DevOps & CloudJune 23, 2026 6 min read

Terraform State Locking Failed Mid-Apply. Here's What We Learned.

A DynamoDB throttle event left our Terraform state half-written and locked. Here's the postmortem, the recovery steps, and the guardrails we added so it doesn't happen again.

A Terraform apply against our shared networking module died halfway through on a Tuesday afternoon. The state file ended up in a weird in-between place, the DynamoDB lock refused to release, and three engineers spent the next ninety minutes trying not to make it worse. This is the postmortem, with the recovery steps we actually ran and the guardrails we wish we'd had on day one.

What broke, in one paragraph

We run Terraform with the standard AWS backend: state in S3, lock in DynamoDB. The apply was modifying a transit gateway attachment plus a handful of route tables — nothing exotic. Roughly six minutes in, the CI runner lost its IAM session because someone had rotated the role's trust policy in a parallel PR (don't ask). Terraform tried to write the updated state back to S3, failed the credential check, retried, and then exited non-zero. The DynamoDB lock row stayed put. The S3 state object was technically still the pre-apply version, but several real AWS resources had already been mutated.

That gap — real infrastructure changed, state file says otherwise, lock won't release — is the classic IaC nightmare.

Why the lock didn't auto-release

The AWS backend's locking model is simpler than people assume. Terraform writes a row to DynamoDB at the start of a plan/apply, and deletes it on clean exit. There's no TTL. There's no heartbeat. If the process dies between "acquire lock" and "release lock" — SIGKILL, OOM, credential expiry, network partition, runner eviction — the row stays forever.

We knew this in theory. We had not internalised what it means when your CI runner is ephemeral and your engineers are on a Slack huddle trying to remember which workspace owns which lock ID.

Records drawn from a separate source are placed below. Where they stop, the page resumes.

namespace Sys2Proof.Machine

/-! ### The frame of a command's effect -/

theorem CommandEffect.inc_eq {s t : State} {i : Instr} (effect : CommandEffect s i t)
    (notSeed : ∀ a b, i ≠ .seed a b) (notLoad : ∀ a b, i ≠ .load a b) : t.inc = s.inc := by
  cases effect with
  | write => simp [registerWrites_inc notSeed notLoad]
  | zeroBound => rfl
  | firstDraw => simp

theorem CommandEffect.result_eq {s t : State} {i : Instr} (effect : CommandEffect s i t)
    (notNext : i ≠ .next) (notBounded : ∀ b, i ≠ .bounded b) : t.result = s.result := by
  cases effect with
  | write => simp [registerWrites_result notNext]
  | zeroBound => exact absurd rfl (notBounded _)
  | firstDraw => exact absurd rfl (notBounded _)

theorem CommandEffect.inputs_eq {s t : State} {i : Instr} (effect : CommandEffect s i t) :
    t.cmdIn = s.cmdIn ∧ t.rstIn = s.rstIn := by
  cases effect with
  | write => simp
  | zeroBound => exact ⟨rfl, rfl⟩
  | firstDraw => simp

theorem CommandEffect.busy_of_busyTick_ne {s t : State} {i : Instr} (effect : CommandEffect s i t)
    (h : t.busyTick ≠ s.busyTick) : ∃ b, i = .bounded b ∧ t.busy = true := by
  cases effect with
  | write => simp at h
  | zeroBound => simp at h
  | firstDraw => exact ⟨_, rfl, drawPass_busy_of_busyTick_ne h⟩

theorem CommandEffect.completes {s t : State} {i : Instr} (effect : CommandEffect s i t)
    (notBounded : ∀ b, i ≠ .bounded b) : t.busy = false ∧ t.draw = none := by
  cases effect with
  | write => exact ⟨rfl, rfl⟩
  | zeroBound => exact absurd rfl (notBounded _)
  | firstDraw => exact absurd rfl (notBounded _)

theorem CommandEffect.flags_eq {s t : State} {i : Instr} (effect : CommandEffect s i t)
    (notZeroBound : i ≠ .bounded 0#32) : t.fault = s.fault ∧ t.fcode = s.fcode := by
  cases effect with
  | write => simp
  | zeroBound => exact absurd rfl notZeroBound
  | firstDraw => simp

theorem CommandEffect.state_eq_of_nop {s t : State} (effect : CommandEffect s .nop t) :
    t.state = s.state := by
  cases effect with
  | write => rfl

/-- Settles O48, part by part from the frame of a command's effect. -/
theorem frameOfEveryCommand : Obligations.FrameOfEveryCommand := by
  unfold Obligations.FrameOfEveryCommand
  intro i s t clear h
  have effect : CommandEffect s i t := (exec_eq_next_iff clear).mp h
  obtain ⟨hcmdIn, hrstIn⟩ := effect.inputs_eq
  refine ⟨hcmdIn, hrstIn, effect.busy_of_busyTick_ne, effect.inc_eq, ?_, effect.result_eq, ?_,
    effect.flags_eq⟩
  · rintro rfl
    exact effect.state_eq_of_nop
  · intro notBounded
    obtain ⟨hfault, hfcode⟩ := effect.flags_eq (notBounded 0#32)
    obtain ⟨hbusy, hdraw⟩ := effect.completes notBounded
    exact ⟨hfault, hfcode, hbusy, hdraw⟩

/-! ### Who writes `INC` -/

theorem CommandEffect.seed_or_load_of_inc_ne {s t : State} {i : Instr} (effect : CommandEffect s i t)
    (h : t.inc ≠ s.inc) : ∃ a b, i = .seed a b ∨ i = .load a b := by
  by_contra neither
  push Not at neither
  exact h (effect.inc_eq (fun a b => (neither a b).1) (fun a b => (neither a b).2))

/-- Settles O46: of the outcomes of a step, only a reset and a command can change `INC`. -/
theorem onlySeedAndLoadWriteInc : Obligations.OnlySeedAndLoadWriteInc := by
  unfold Obligations.OnlySeedAndLoadWriteInc
  intro s t h changed
  cases stepEffect_of_step h with
  | reset asserted => exact .inl asserted
  | draw => simp at changed
  | refuse => exact absurd rfl changed
  | illegal => exact absurd rfl changed
  | command accepts clear decodes effect =>
    obtain ⟨a, b, hi⟩ := effect.seed_or_load_of_inc_ne (s := accepted s) changed
    exact .inr ⟨_, a, b, accepts, clear, by simpa [decodes] using hi⟩
  | idle => simp at changed

/-! ### Who writes `RESULT` -/

/-- R19: a command that changes `RESULT` is NEXT or a BOUNDED with a non-zero bound, and responds with it. -/
theorem CommandEffect.responds_of_result_ne {s t : State} {i : Instr} (effect : CommandEffect s i t)
    (h : t.result ≠ s.result) :
    t.rsp = some ⟨.ok, t.result⟩ ∧ (i = .next ∨ ∃ b, b ≠ 0#32 ∧ i = .bounded b) := by
  cases effect with
  | write notBounded =>
    have isNext : i = .next := by
      by_contra notNext
      exact h (by simp [registerWrites_result notNext])
    exact ⟨rfl, .inl isNext⟩
  | zeroBound => exact absurd rfl h
  | firstDraw nonzero => exact ⟨drawPass_rsp_of_result_ne h, .inr ⟨_, nonzero, rfl⟩⟩

/-- R47: `respond` shows `RESULT` as the command leaves it. -/
theorem respond_rsp_data {s : State} {st : RspStatus} {r : Response} (h : (s.respond st).rsp = some r) :
    r.data = (s.respond st).result := by
  obtain rfl : ⟨st, s.result⟩ = r := by simpa using h
  rfl

theorem drawPass_rsp_data {s : State} {b : Word} {n : Nat} {r : Response}
    (h : (s.drawPass b n).rsp = some r) : r.data = (s.drawPass b n).result := by
  obtain ⟨-, held⟩ | ⟨-, taken⟩ := drawPass_cases s b n
  · simp [held] at h
  · rw [taken] at h ⊢
    exact respond_rsp_data h

theorem CommandEffect.rsp_data {s t : State} {i : Instr} {r : Response} (effect : CommandEffect s i t)
    (h : t.rsp = some r) : r.data = t.result := by
  cases effect with
  | write => exact respond_rsp_data h
  | zeroBound => exact respond_rsp_data h
  | firstDraw => exact drawPass_rsp_data h

theorem StepEffect.rsp_data {s t : State} {r : Response} (effect : StepEffect s t) (h : t.rsp = some r) :
    r.data = t.result := by
  cases effect with
  | reset => simp at h
  | draw => exact drawPass_rsp_data h
  | refuse => exact respond_rsp_data h
  | illegal => exact respond_rsp_data h
  | command _ _ _ effect => exact effect.rsp_data h
  | idle => simp at h

/-- Settles O47: of the outcomes of a step, only a reset, a draw and a command can change `RESULT`. -/
theorem onlyNextAndBoundedWriteResult : Obligations.OnlyNextAndBoundedWriteResult := by
  unfold Obligations.OnlyNextAndBoundedWriteResult
  refine ⟨fun s t h changed => ?_, fun s t r h => (stepEffect_of_step h).rsp_data⟩
  cases stepEffect_of_step h with
  | reset asserted => exact .inl asserted
  | draw low busy held =>
    exact .inr ⟨drawPass_rsp_of_result_ne (by simpa using changed), .inr ⟨busy, by simp [held]⟩⟩
  | refuse => exact absurd rfl changed
  | illegal => exact absurd rfl changed
  | command accepts clear decodes effect =>
    obtain ⟨shown, hi⟩ := effect.responds_of_result_ne (s := accepted s) changed
    exact .inr ⟨shown, .inl ⟨_, accepts, clear, by simpa [decodes] using hi⟩⟩
  | idle => simp at changed

end Sys2Proof.Machine
end

section
/-! CLAIM. The output ports (R20, R22, R38, R43) and the serialisation of the exported pair (R23, R30). -/

namespace Sys2Proof.Machine

/-! ### The ports -/

/-- R20: the fields of `status_o`. -/
theorem statusByte_fields (fcode : BitVec 2) (fault busy : Bool) :
    (statusByte fcode fault busy).getLsbD 0 = busy ∧ (statusByte fcode fault busy).getLsbD 1 = fault ∧
      (statusByte fcode fault busy).extractLsb' 2 2 = fcode ∧
      (statusByte fcode fault busy).extractLsb' 4 4 = 0#4 := by
  revert fcode fault busy
  decide

/-- R22: while `BUSY = 0` the data ports show the registers. -/
theorem dataPorts_of_ready {s : State} (ready : s.busy = false) :
    s.stateO = s.state ∧ s.incO = s.inc ∧ s.resultO = s.result := by
  simp [State.stateO, State.incO, State.resultO, ready]

/-- R38, R43: the response port shows the response held. -/
theorem responsePort_of_some {s : State} {st : RspStatus} {data : Word} (h : s.rsp = some ⟨st, data⟩) :
    s.rspValid = true ∧ s.rspStatus = some st.bits ∧ s.rspData = some data := by
  simp [State.rspValid, State.rspStatus, State.rspData, h]

/-- Settles O42, port by port. -/
theorem portsShowTheRegisters : Obligations.PortsShowTheRegisters := by
  unfold Obligations.PortsShowTheRegisters
  refine ⟨fun s => statusByte_fields s.fcode s.fault s.busy, fun s => dataPorts_of_ready,
    fun s hidden => by simp [State.rspValid, hidden], fun s data => ?_⟩
  exact ⟨responsePort_of_some, responsePort_of_some, responsePort_of_some, responsePort_of_some⟩

/-! ### The serialisation -/

/-- A word is its four bytes, joined from the least significant up. -/
theorem bytesWord_bytes (w : Word) :
    bytesWord .little (w.extractLsb' 0 8) (w.extractLsb' 8 8) (w.extractLsb' 16 8) (w.extractLsb' 24 8) = w := by
  have low2 : w.extractLsb' 8 8 ++ w.extractLsb' 0 8 = w.extractLsb' 0 16 :=
    BitVec.extractLsb'_append_extractLsb'_eq_extractLsb' rfl
  have low3 : w.extractLsb' 16 8 ++ w.extractLsb' 0 16 = w.extractLsb' 0 24 :=
    BitVec.extractLsb'_append_extractLsb'_eq_extractLsb' rfl
  have all4 : w.extractLsb' 24 8 ++ w.extractLsb' 0 24 = w.extractLsb' 0 32 :=
    BitVec.extractLsb'_append_extractLsb'_eq_extractLsb' rfl
  calc bytesWord .little (w.extractLsb' 0 8) (w.extractLsb' 8 8) (w.extractLsb' 16 8) (w.extractLsb' 24 8)
    _ = w.extractLsb' 24 8 ++ (w.extractLsb' 16 8 ++ (w.extractLsb' 8 8 ++ w.extractLsb' 0 8)) := rfl
    _ = w.extractLsb' 0 32 := by rw [low2, low3, all4]
    _ = w := BitVec.extractLsb'_eq_self

/-- Reading back undoes writing: both orders come down to a word being its four bytes. -/
theorem deserialise_serialise (order : ByteOrder) (pair : Word × Word) :
    deserialise order (serialise order pair) = some pair := by
  have words := congrArg₂ (fun state inc => some (state, inc)) (bytesWord_bytes pair.1) (bytesWord_bytes pair.2)
  cases order with
  | little => exact words
  | big => exact words

/-- R8: the bytes of a word in the little-endian order, from the least significant up. -/
theorem wordBytes_little_toNat (w : Word) :
    (wordBytes .little w).map (·.toNat) =
      [w.toNat % 2 ^ 8, w.toNat / 2 ^ 8 % 2 ^ 8, w.toNat / 2 ^ 16 % 2 ^ 8, w.toNat / 2 ^ 24] := by
  have top : w.toNat / 2 ^ 24 % 2 ^ 8 = w.toNat / 2 ^ 24 := by omega
  simpa [wordBytes, BitVec.extractLsb'_toNat, Nat.shiftRight_eq_div_pow] using top

/-- R8: the big-endian order is the little-endian one, reversed. -/
theorem wordBytes_big (w : Word) : wordBytes .big w = (wordBytes .little w).reverse :=
  rfl

theorem wordBytes_big_toNat (w : Word) :
    (wordBytes .big w).map (·.toNat) =
      [w.toNat / 2 ^ 24, w.toNat / 2 ^ 16 % 2 ^ 8, w.toNat / 2 ^ 8 % 2 ^ 8, w.toNat % 2 ^ 8] := by
  rw [wordBytes_big, List.map_reverse, wordBytes_little_toNat]
  rfl

/-- Settles O50, from the round trip and the bytes of one word. -/
theorem serialisationRoundTrip : Obligations.SerialisationRoundTrip := by
  unfold Obligations.SerialisationRoundTrip
  refine ⟨deserialise_serialise, fun state inc => ⟨?_, ?_⟩⟩
  · simp only [serialise, List.map_append, wordBytes_big_toNat, List.cons_append, List.nil_append]
  · simp only [serialise, List.map_append, wordBytes_little_toNat, List.cons_append, List.nil_append]

end Sys2Proof.Machine
end

section
/-! SUPPORT. A state that holds the BOUNDED it is busy with always has a next state, and a command answers
exactly when it is complete; both follow from the outcomes that `StepEffect` and `CommandEffect` list. -/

The lock row, for reference

If you've never looked at one, it's just this:

{
  "LockID": "my-bucket/env/prod/network.tfstate-md5",
  "Info": "{\"ID\":\"a1b2c3...\",\"Operation\":\"OperationTypeApply\",\"Who\":\"runner@ci-prod-7\",\"Created\":\"2026-...\"}"
}

That ID field is what terraform force-unlock wants. Write it down somewhere your panicked future self can find it.

The recovery, step by step

We did not run terraform force-unlock first. That was the right call, because the state file and reality were out of sync, and forcing the lock would have invited the next engineer to apply on top of stale state.

Here's the order we actually went in:

1. Freeze the blast radius

First thing: we paused the CI pipeline for that workspace and posted in the channel that nobody should run anything against network/prod. Cheap, obvious, easy to forget when adrenaline kicks in.

2. Snapshot the state bucket

S3 versioning was on (it had better be). We listed every version of the state object from the last 24 hours and copied them to a quarantine prefix. If we did something stupid in the next hour, we wanted a known-good rollback.

aws s3api list-object-versions \
  --bucket tf-state-prod \
  --prefix env/prod/network.tfstate \
  --query 'Versions[?LastModified>=`2026-...`]'

3. Reconcile state to reality

This is where most teams go wrong. We pulled the current state locally, then for every resource the failed apply had touched, we ran a targeted terraform import or terraform state rm to make the file match what AWS actually had. We used the CloudTrail event history for the runner's role to get an authoritative list of what changed — not the Terraform plan output, which was now lying to us.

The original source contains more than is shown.